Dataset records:
-- ==== Sys2Proof/Tests/Slice0.lean ====
section
/-! SUPPORT. Tests and witnesses.

Expected values are taken from the spec: the examples of its rules, and the vectors of `95_test_vectors.md` (named V-...). The
witnesses show for each statement with hypotheses a state and operands that meet them. -/

set_option Elab.async false

namespace Sys2Proof.Tests

open Sys2Proof Sys2Proof.Machine

/-! ### Small states -/

/-- A stream two bytes old: `41 42` emitted with `lc = 3`, `lp = 0`, `pb = 2`, a window of 4096, zero bytes to come. -/
def stream : State :=
  { State.reset with
    phase := .decoding, expectedLength := -1#64, lc := 3#4, pb := 2#3, posStateMask := 3#4
    dictionarySize := 4096#32, dictionarySizeCheck := 4096#32, windowSize := 4096#32
    position := 2#64, prevByte := 0x42#8, writeCursor := 2#32
    mem := { win := [(0, 0x41#8), (1, 0x42#8)], prob := [], probFill := none }
    source := List.replicate 64 (.byte 0#8) }

/-- The same after a match at distance 1, the largest legal one. -/
def matched : State := { stream with state := 7#4, rep0 := 1#32, rep1 := 0#32, rep2 := 1#32, rep3 := 0#32 }

/-- A stream in its second lap whose window's last element is the next to be written, one byte unflushed. -/
def lastPlace : State :=
  { stream with
    position := 2#64, writeCursor := 4095#32, watermark := 4094#32, sink := [0x41#8]
    mem := { win := [(4093, 0x41#8), (4094, 0x42#8)], prob := [], probFill := none } }

/-- The same as `stream` with 24 bytes emitted, 0 to 23, and the distances of `LONGREP` examples. -/
def longer (r0 r1 r2 r3 : Nat) : State :=
  { stream with
    position := 24#64, prevByte := 23#8, writeCursor := 24#32
    rep0 := BitVec.ofNat 32 r0, rep1 := BitVec.ofNat 32 r1, rep2 := BitVec.ofNat 32 r2, rep3 := BitVec.ofNat 32 r3
    mem := { win := (List.range 24).map fun i => (i, BitVec.ofNat 8 i), prob := [], probFill := none } }

/-- Configured, with bytes at the source. -/
def ready (bytes : List Byte) : State := { stream with phase := .configured, source := bytes.map .byte }

/-- A property of the next state; false where there is none. -/
def after (o : Host.Outcome State Fault Refusal) (p : State → Bool) : Bool :=
  match o with
  | .next t => p t
  | _ => false

theorem after_next {o : Host.Outcome State Fault Refusal} {p : State → Bool} (h : after o p = true) :
    ∃ t, o = .next t ∧ p t = true := by
  cases o with
  | next t => exact ⟨t, rfl, h⟩
  | fault => cases h
  | refused => cases h

/-- A property of an operation's value and state; false where it does not complete. -/
def yields {α : Type} (r : Res α) (p : α → State → Bool) : Bool :=
  match r with
  | .ok a t => p a t
  | _ => false

theorem yields_ok {α : Type} {r : Res α} {p : α → State → Bool} (h : yields r p = true) : ∃ a t, r = .ok a t ∧ p a t = true := by
  cases r with
  | ok a t => exact ⟨a, t, rfl, h⟩
  | raise => cases h
  | fault => cases h

/-- The operation raises the failure `k`. -/
def raises {α : Type} (r : Res α) (k : FailureKind) : Bool :=
  match r with
  | .raise k' _ => decide (k' = k)
  | _ => false

theorem raises_raise {α : Type} {r : Res α} {k : FailureKind} (h : raises r k = true) : ∃ t, r = .raise k t := by
  cases r with
  | raise k' t => exact ⟨t, by rw [of_decide_eq_true h]⟩
  | ok => cases h
  | fault => cases h

/-! ### WellFormed refuses (`30_encoding.md` R100, `45_symbols.md` R207, the operand ranges of the opcode table) -/
theorem test_wf_refuses_match_length_low : (Instr.wf (.matchNew 1 0#32)) = false := by decide
theorem test_wf_refuses_match_length_high : (Instr.wf (.matchNew 274 0#32)) = false := by decide
theorem test_wf_refuses_match_distance : (Instr.wf (.matchNew 2 0xFFFFFFFF#32)) = false := by decide
theorem test_wf_refuses_eos_length : (Instr.wf (.eos 274)) = false := by decide
theorem test_wf_refuses_longrep0_length : (Instr.wf (.longrep0 1)) = false := by decide
theorem test_wf_refuses_longrep1_length : (Instr.wf (.longrep1 274)) = false := by decide
theorem test_wf_refuses_longrep2_length : (Instr.wf (.longrep2 0)) = false := by decide
theorem test_wf_refuses_longrep3_length : (Instr.wf (.longrep3 274)) = false := by decide
theorem test_wf_refuses_rcBit_index : (Instr.wf (.rcBit .isRep 12)) = false := by decide
theorem test_wf_refuses_rcDirect_count : (Instr.wf (.rcDirect 27)) = false := by decide
theorem test_wf_refuses_btDecode_base : (Instr.wf (.btDecode .align (-1) 4)) = false := by decide
theorem test_wf_refuses_btDecode_depth : (Instr.wf (.btDecode .lit 0 0)) = false := by decide
theorem test_wf_refuses_btDecode_place : (Instr.wf (.btDecode .posSlot 193 6)) = false := by decide
theorem test_wf_refuses_btReverse_base : (Instr.wf (.btReverse .posDec (-2) 1)) = false := by decide
theorem test_wf_refuses_btReverse_place : (Instr.wf (.btReverse .posDec 83 5)) = false := by decide
theorem test_wf_refuses_lenDecode_posState : (Instr.wf (.lenDecode .mlen 16)) = false := by decide
theorem test_wf_refuses_litNormal_base : (Instr.wf (.litNormal 3144961)) = false := by decide
theorem test_wf_refuses_litMatched_base : (Instr.wf (.litMatched 3144961 0#8)) = false := by decide
theorem test_wf_refuses_winCopy_zero : (Instr.wf (.winCopy 0#32 0)) = false := by decide
theorem test_wf_refuses_winCopy_length : (Instr.wf (.winCopy 0#32 274)) = false := by decide
theorem test_wf_refuses_distDecode_length : (Instr.wf (.distDecode 1)) = false := by decide
theorem test_wf_refuses_copy_zero : (Instr.wf (.copy 0)) = false := by decide
theorem test_wf_refuses_copy_length : (Instr.wf (.copy 274)) = false := by decide
theorem test_wf_refuses_afterLiteral_state : (Instr.wf (.afterLiteral 12#4)) = false := by decide
theorem test_wf_refuses_afterMatch_state : (Instr.wf (.afterMatch 12#4)) = false := by decide
theorem test_wf_refuses_afterRep_state : (Instr.wf (.afterRep 15#4)) = false := by decide
theorem test_wf_refuses_afterShortRep_state : (Instr.wf (.afterShortRep 12#4)) = false := by decide
/-- The boundary values are admitted. -/
theorem test_wf_admits : ([
    .matchNew 273 0xFFFFFFFE#32, .eos 2, .longrep0 2, .longrep3 273, .rcBit .isMatch 191, .rcDirect 26,
    .btDecode .posSlot 192 6, .btReverse .posDec (-1) 1, .btReverse .posDec 82 5, .lenDecode .rlen 15, .litNormal 3144960, .winCopy 0#32 273,
    .copy 1, .distDecode 2, .afterLiteral 11#4] : List Instr).all Instr.wf = true := by decide

/-! ### Decoding, by words written out from R97 to R104 and the opcode table -/

/-- A decision string from its digits. -/
def bits (digits : List Nat) : List Bool := digits.map fun d => d == 1

/-- The whole string is the instruction `i`. -/
def reads (ctx : Context) (digits : List Nat) (i : Instr) : Bool :=
  match decode ctx (bits digits) with
  | .ok (j, []) => decide (j = i)
  | _ => false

- THE TASK -
With "where" as the string to match, show every line of the entries above that has it.

- SOLUTION TO THIS PROBLEM -
/-- A property of the next state; false where there is none. -/
/-- A property of an operation's value and state; false where it does not complete. -/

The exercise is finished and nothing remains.